他在值班護士那兒問到了葳蕤的病房號碼,找到,輕輕擰開房門。
葳蕤!
空蕩蕩的房間內,葳蕤坐在窗臺上,點燃手中的煙,注視著它緩慢燃燒,寂寞如櫻花般盛大,而右側,就是15樓高的虛空。
看到他的到來,她并無太多驚訝。
玉洛,進來。
葳蕤,那里危險,快下來。
他發覺她總愛處于看似極端的邊緣,兩股矛盾的力抗爭的中心,時刻有被其中一方吞噬的可能。
一個人的生死,這樣重要嗎?
她微笑,凄然。
當你置身一種力的邊緣時,才能保持思想的高度清醒,從而,不被事物的表象迷惑。
玉洛聞言,一陣恍惚。
原來,茫茫人海,竟真有同樣清醒自如的人。
遇上,便叫做機緣。
他放下手中的花,走過去,輕柔地將她從窗戶上抱下,淡淡的花香浸潤他的嗅覺,熟悉而親切。
她并沒拒絕這樣親昵的舉動。
葳蕤,終于找到你了,我們是同類。
他把她放在病床上,在她耳畔輕聲說道。
她將床頭的花抱在懷中。
你在探索我的人生嗎?
也許有過,但那是因為我能感到你身上散發的氣息,同樣的氣息。
這也是照顧我的原因?
是的,這是出自內心的指令,不容抗拒。
她長久地沉默了...
火光在黑暗中不斷明滅。
洛,你看。其實我從不抽煙。并拒絕使用任何麻醉性的藥劑。但我喜歡它們,它們總能讓人感到妥帖舒適,暫時忘記必須獨自承擔的命運。

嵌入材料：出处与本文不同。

-- ==== Sys2Proof/Laws/Quiet.lean ====
section
/-! SUPPORT. Commands from which nothing follows: in a settled state, a command that queues nothing and
touches nothing the verdicts read leaves exactly its own effect. -/

namespace Sys2Proof.Machine

/-! ## Time leaves the verdicts as they are -/

theorem State.record_elapse (d : Micros) (s : State) (ch : Ch) : (s.elapse d).record ch = s.record ch := rfl

theorem State.peer?_elapse (d : Micros) (s : State) (r : Ref) :
    (s.elapse d).peer? r = (s.peer? r).map (PeerEntry.elapse d) := by
  unfold State.peer? State.elapse DependencyUnit.elapse
  simp only
  induction s.du.peers with
  | nil => rfl
  | cons p rest ih =>
    simp only [List.map_cons, List.find?_cons]
    have : (PeerEntry.elapse d p).ref = p.ref := rfl
    rw [this]
    cases p.ref == r
    · exact ih
    · rfl

theorem State.known_elapse (d : Micros) (s : State) (r : Ref) : (s.elapse d).known r = s.known r := by
  have hl : (s.elapse d).localCh? r = s.localCh? r := rfl
  unfold State.known
  rw [hl, State.peer?_elapse]
  cases s.localCh? r with
  | some ch => simp only [State.elapse, PerChannel.get_map]; rfl
  | none => cases s.peer? r <;> rfl

theorem State.atRest_elapse (d : Micros) (s : State) : (s.elapse d).atRest = s.atRest := by
  funext r; unfold State.atRest; rw [State.known_elapse]

theorem State.available_elapse (d : Micros) (s : State) : (s.elapse d).available = s.available := by
  funext r; unfold State.available; rw [State.known_elapse]

theorem State.restsBeneath_elapse (d : Micros) (s : State) :
    (s.elapse d).restsBeneath = s.restsBeneath := by
  funext r; unfold State.restsBeneath; rw [State.known_elapse]

theorem State.held_elapse (d : Micros) (s : State) (ch : Ch) : (s.elapse d).held ch = s.held ch := by
  unfold State.held State.configured
  rw [State.record_elapse]
  simp only [State.elapse, CommandUnit.elapse, List.any_map]
  rfl

theorem State.state_elapse (d : Micros) (s : State) (ch : Ch) :
    ((s.elapse d).cc.get ch).state = (s.cc.get ch).state := by
  simp only [State.elapse, PerChannel.get_map]; rfl

theorem State.providersVerdict_elapse (d : Micros) (s : State) (ch : Ch) :
    (s.elapse d).providersVerdict ch = s.providersVerdict ch := by
  unfold State.providersVerdict; rw [State.record_elapse, State.available_elapse]

theorem State.consumersVerdict_elapse (d : Micros) (s : State) (ch : Ch) :
    (s.elapse d).consumersVerdict ch = s.consumersVerdict ch := by
  unfold State.consumersVerdict; rw [State.record_elapse, State.atRest_elapse]

theorem State.lostProviders_elapse (d : Micros) (s : State) (ch : Ch) :
    (s.elapse d).lostProviders ch = s.lostProviders ch := by
  unfold State.lostProviders
  rw [State.state_elapse, State.record_elapse, State.restsBeneath_elapse]

theorem State.mayCoast_elapse (d : Micros) (s : State) (ch : Ch) :
    (s.elapse d).mayCoast ch = s.mayCoast ch := by
  unfold State.mayCoast
  rw [State.state_elapse, State.held_elapse, State.consumersVerdict_elapse]; rfl

/-- A settled node is settled when time has passed. -/
theorem State.settled_elapse (d : Micros) (s : State) (h : s.settled) : (s.elapse d).settled := by
  intro ch
  rw [State.state_elapse, State.providersVerdict_elapse, State.mayCoast_elapse,
    State.lostProviders_elapse]
  exact h ch

/-! ## Nothing follows -/

theorem Event.settled_of_quiet (e : Event) (hc : e.out.callDue = .all false)
    (hd : e.out.standingDue = .all []) (hs : e.toState.settled) : e.settled = e := by
  have hr : ∀ ch, e.reportDue ch = false := fun ch => by
    obtain ⟨h1, h2, _⟩ := hs ch
    unfold State.reportDue
    rw [h2, Bool.or_false, Bool.and_eq_false_imp, decide_eq_true_eq]
    exact fun h => Bool.eq_false_iff.2 fun k => h1 ⟨h, k⟩
  have hw : ∀ ch, e.watchStale ch = false := fun ch => decide_eq_false fun hne => hne (hs ch).2.2
  have ho : ∀ ch, e.owesCall ch = false := fun ch => by
    unfold Event.owesCall; rw [hc, hd, PerChannel.get_all, PerChannel.get_all]; rfl
  unfold Event.settled settleRounds Event.settle
  simp only [hr, hw, ho, List.any_eq_true, Bool.or_eq_true, Bool.false_eq_true, and_false, exists_false,
    or_self, if_false]

theorem Event.flush_of_quiet (order : List Block) (e : Event) (ho : e.out = {}) : e.flush order = e := by
  have hb : e.payBudget = e := by unfold Event.payBudget; rw [ho]; rfl
  have hp : e.payState = e := by unfold Event.payState; rw [ho]; rfl
  have hn : e.out.allNotices = [] := by rw [ho]; rfl
  have hc : e.out.allCalls = [] := by rw [ho]; rfl
  have hr : e.out.replies = [] := by rw [ho]
  have hd : e.drainBudget budgetRounds = e := by
    unfold budgetRounds Event.drainBudget; rw [ho]; rfl
  have hf : order.foldl Ending.next ⟨e, [], [], []⟩ = ⟨e, [], [], []⟩ := by
    induction order with
    | nil => rfl
    | cons b rest ih =>
      have : Ending.next ⟨e, [], [], []⟩ b = ⟨e, [], [], []⟩ := by
        cases b <;> unfold Ending.next <;> simp only [hb, hp]
      rw [List.foldl_cons, this]; exact ih
  unfold Event.flush
  rw [hn, hc, hr, hf]
  simp only [Event.enqueueAll, List.foldl_nil, hd, hp]

/-- A command from which nothing follows leaves its own effect and nothing else. -/
theorem take_quiet (m : Moment) (effect : Event → Event) (s : State)
    (ho : (effect (s.begin m)).out = {}) (hs : (effect (s.begin m)).toState.settled) :
    take m effect s = .next (effect (s.begin m)).toState := by
  unfold take
  rw [Event.settled_of_quiet _ (by rw [ho]) (by rw [ho]) hs, Event.flush_of_quiet _ _ ho]

/-- The needs watch, the verdicts and the calls read these parts of the node and nothing else. -/
theorem State.settled_of_same {a b : State} (h : a.settled) (hc : ∀ ch, (b.cc.get ch).state = (a.cc.get ch).state)
    (hf : ∀ ch, (b.cc.get ch).feedbackClosed = (a.cc.get ch).feedbackClosed)
    (hp : b.du.peers = a.du.peers) (hm : b.du.marks = a.du.marks) (hi : b.mc.image = a.mc.image)
    (hst : b.mc.station = a.mc.station) (hmode : b.mc.mode = a.mc.mode)
    (hh : ∀ ch, b.held ch = a.held ch) : b.settled := by
  have hrec : ∀ ch, b.record ch = a.record ch := by intro ch; unfold State.record; rw [hi]
  have hk : b.known = a.known := by
    funext r
    have hl : b.localCh? r = a.localCh? r := by
      unfold State.localCh? State.isLocal; rw [hst]
    have hpe : b.peer? r = a.peer? r := by unfold State.peer?; rw [hp]
    unfold State.known
    rw [hl, hpe]
    cases a.localCh? r with
    | some ch => simp only [hc, hf]
    | none => rfl
  have h1 : b.available = a.available := by funext r; unfold State.available; rw [hk]
  have h2 : b.atRest = a.atRest := by funext r; unfold State.atRest; rw [hk]
  have h3 : b.restsBeneath = a.restsBeneath := by funext r; unfold State.restsBeneath; rw [hk]
  intro ch
  obtain ⟨p, q, r⟩ := h ch
  refine ⟨?_, ?_, ?_⟩
  · unfold State.providersVerdict; rw [hc, hrec, h1]; exact p
  · unfold State.mayCoast State.consumersVerdict; rw [hc, hh, hmode, hrec, h2]; exact q
  · unfold State.lostProviders; rw [hm, hc, hrec, h3]; exact r

theorem State.held_of_same {a b : State} (hcu : b.cu = a.cu) (hi : b.mc.image = a.mc.image) (ch : Ch) :
    b.held ch = a.held ch := by
  unfold State.held State.configured State.record; rw [hcu, hi]

/-- In a settled node, a command whose own effect queues nothing and leaves what the verdicts read
answers exactly that effect. -/
theorem take_settled (m : Moment) (effect : Event → Event) (s t : State) (hs : s.settled)
    (he : effect (s.begin m) = { toState := t })
    (hc : ∀ ch, (t.cc.get ch).state = ((s.elapse m.elapsed).cc.get ch).state)
    (hf : ∀ ch, (t.cc.get ch).feedbackClosed = ((s.elapse m.elapsed).cc.get ch).feedbackClosed)
    (hp : t.du.peers = (s.elapse m.elapsed).du.peers)
    (hm : t.du.marks = (s.elapse m.elapsed).du.marks)
    (hi : t.mc.image = (s.elapse m.elapsed).mc.image)
    (hst : t.mc.station = (s.elapse m.elapsed).mc.station)
    (hmode : t.mc.mode = (s.elapse m.elapsed).mc.mode)
    (hh : ∀ ch, t.held ch = (s.elapse m.elapsed).held ch) : take m effect s = .next t := by
  rw [take_quiet] <;> rw [he]
  exact State.settled_of_same (State.settled_elapse m.elapsed s hs) hc hf hp hm hi hst hmode hh

end Sys2Proof.Machine
end

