/-- The unit in the other states: each node is settled. -/
theorem witness_CallFrameWakesTheNamedLoad_states :
    let named (st : ChState) : Prop :=
      (node.having .c2 (at_ st)).hears ⟨4, 0⟩ kindCall (callPayloadBytes callPump) ∧
        (node.having .c2 (at_ st)).configured .c2 = true ∧ (node.having .c2 (at_ st)).settled
    (⟨11, 2⟩ : Ref) ∈ callTargets callPump ∧ named .coast ∧ named (.pending .budget) ∧
    named (.starting .claimed) ∧ named (.tripped .dropout) ∧ named .waiting :=
  ⟨by decide,
    ⟨by unfold State.hears; decide +kernel, by decide +kernel, settled_of_all (by decide +kernel)⟩,
    ⟨by unfold State.hears; decide +kernel, by decide +kernel, settled_of_all (by decide +kernel)⟩,
    ⟨by unfold State.hears; decide +kernel, by decide +kernel, settled_of_all (by decide +kernel)⟩,
    ⟨by unfold State.hears; decide +kernel, by decide +kernel, settled_of_all (by decide +kernel)⟩,
    ⟨by unfold State.hears; decide +kernel, by decide +kernel, settled_of_all (by decide +kernel)⟩⟩

theorem witness_OutrankingFollowsTheTable :
    (ownClaim .provisional none).status = .provisional ∧
    (ownClaim .live none).status = .live ∧
    [(1, Arrival.before)].find? (fun k => k.1 == (ownClaim .provisional none).number) =
      some ((ownClaim .provisional none).number, .before) ∧
    [(1, Arrival.during)].find? (fun k => k.1 == (ownClaim .provisional none).number) =
      some ((ownClaim .provisional none).number, .during) := by decide

theorem witness_SettledClaimStartsTheLoad :
    node.settling.claimTableSound ∧
    ((node.settling.elapse 0).cc.get .c0).state = .pending .claiming ∧
    (node.settling.elapse 0).provisionalOf .c0 = some (ownClaim .provisional (some 0)) ∧
    Timer.due (ownClaim .provisional (some 0)).timer = true ∧ node.settling.mc.mode = .operating :=
  ⟨sound_of_claims _ (by decide +kernel), by decide +kernel⟩

theorem witness_RemoteClaimsEnd :
    (node.claiming [farClaim 7 (some 0)]).claimTableSound ∧
    ((node.claiming [farClaim 7 (some 0)]).elapse 0).bu.claims.any (Claim.expiresAs 4 7) = true ∧
    (node.claiming [farClaim 7 (some 0)]).onLine ∧
    (node.claiming [farClaim 7 (some 0)]).hears ⟨4, 0⟩ kindWithdraw [7] ∧
    (node.claiming [farClaim 7 (some 0)]).hears ⟨4, 0⟩ kindRelease [7] ∧
    (node.inMode .silent).mc.mode = .silent ∧ (node.inMode .silent).hears ⟨4, 0⟩ kindRelease [7] :=
  ⟨sound_of_claims _ (by decide +kernel), by unfold State.onLine State.hears; decide +kernel⟩

/-- A claim of the press is created with the last number, beside a remote claim that leaves just its weight
free. -/
def node.gappedAt255 : State :=
  { node.gapped with
    bu.counter := 255
    bu.claims := [farClaim 7 (some 5)] }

洛,如果你有很好的洞察力,就應該知道,我的靈魂是長期不見天日的厥類,永遠只能在寒冷晦澀的環境下生長。
可這樣的植物,有強大的生命力所在。
你在試圖拯救。
非敢如此,只是虔誠地祈愿它不要滅絕。
她在黑暗中咯咯地笑起來。
蠢孩子。有些生命的消亡是必然的,只是過程隱秘而緩慢。像將要用盡的香皂,薄而小,你將它涂抹在肌膚上,會發覺難以用手掌靈活自如地控制,并且不知道它將在何時何處消失。
葳蕤,為何我感到你承擔著重大的苦難?
呵呵,苦難。那是我血液中沉淀的雜質,它們能為我的身體提供能量,維持思想的正常運作。
……
可,這樣的堅持,只能被看作一個蒼涼而空洞的手勢。為了生存,我必須放棄,放棄憎惡,放棄原則,放棄思想...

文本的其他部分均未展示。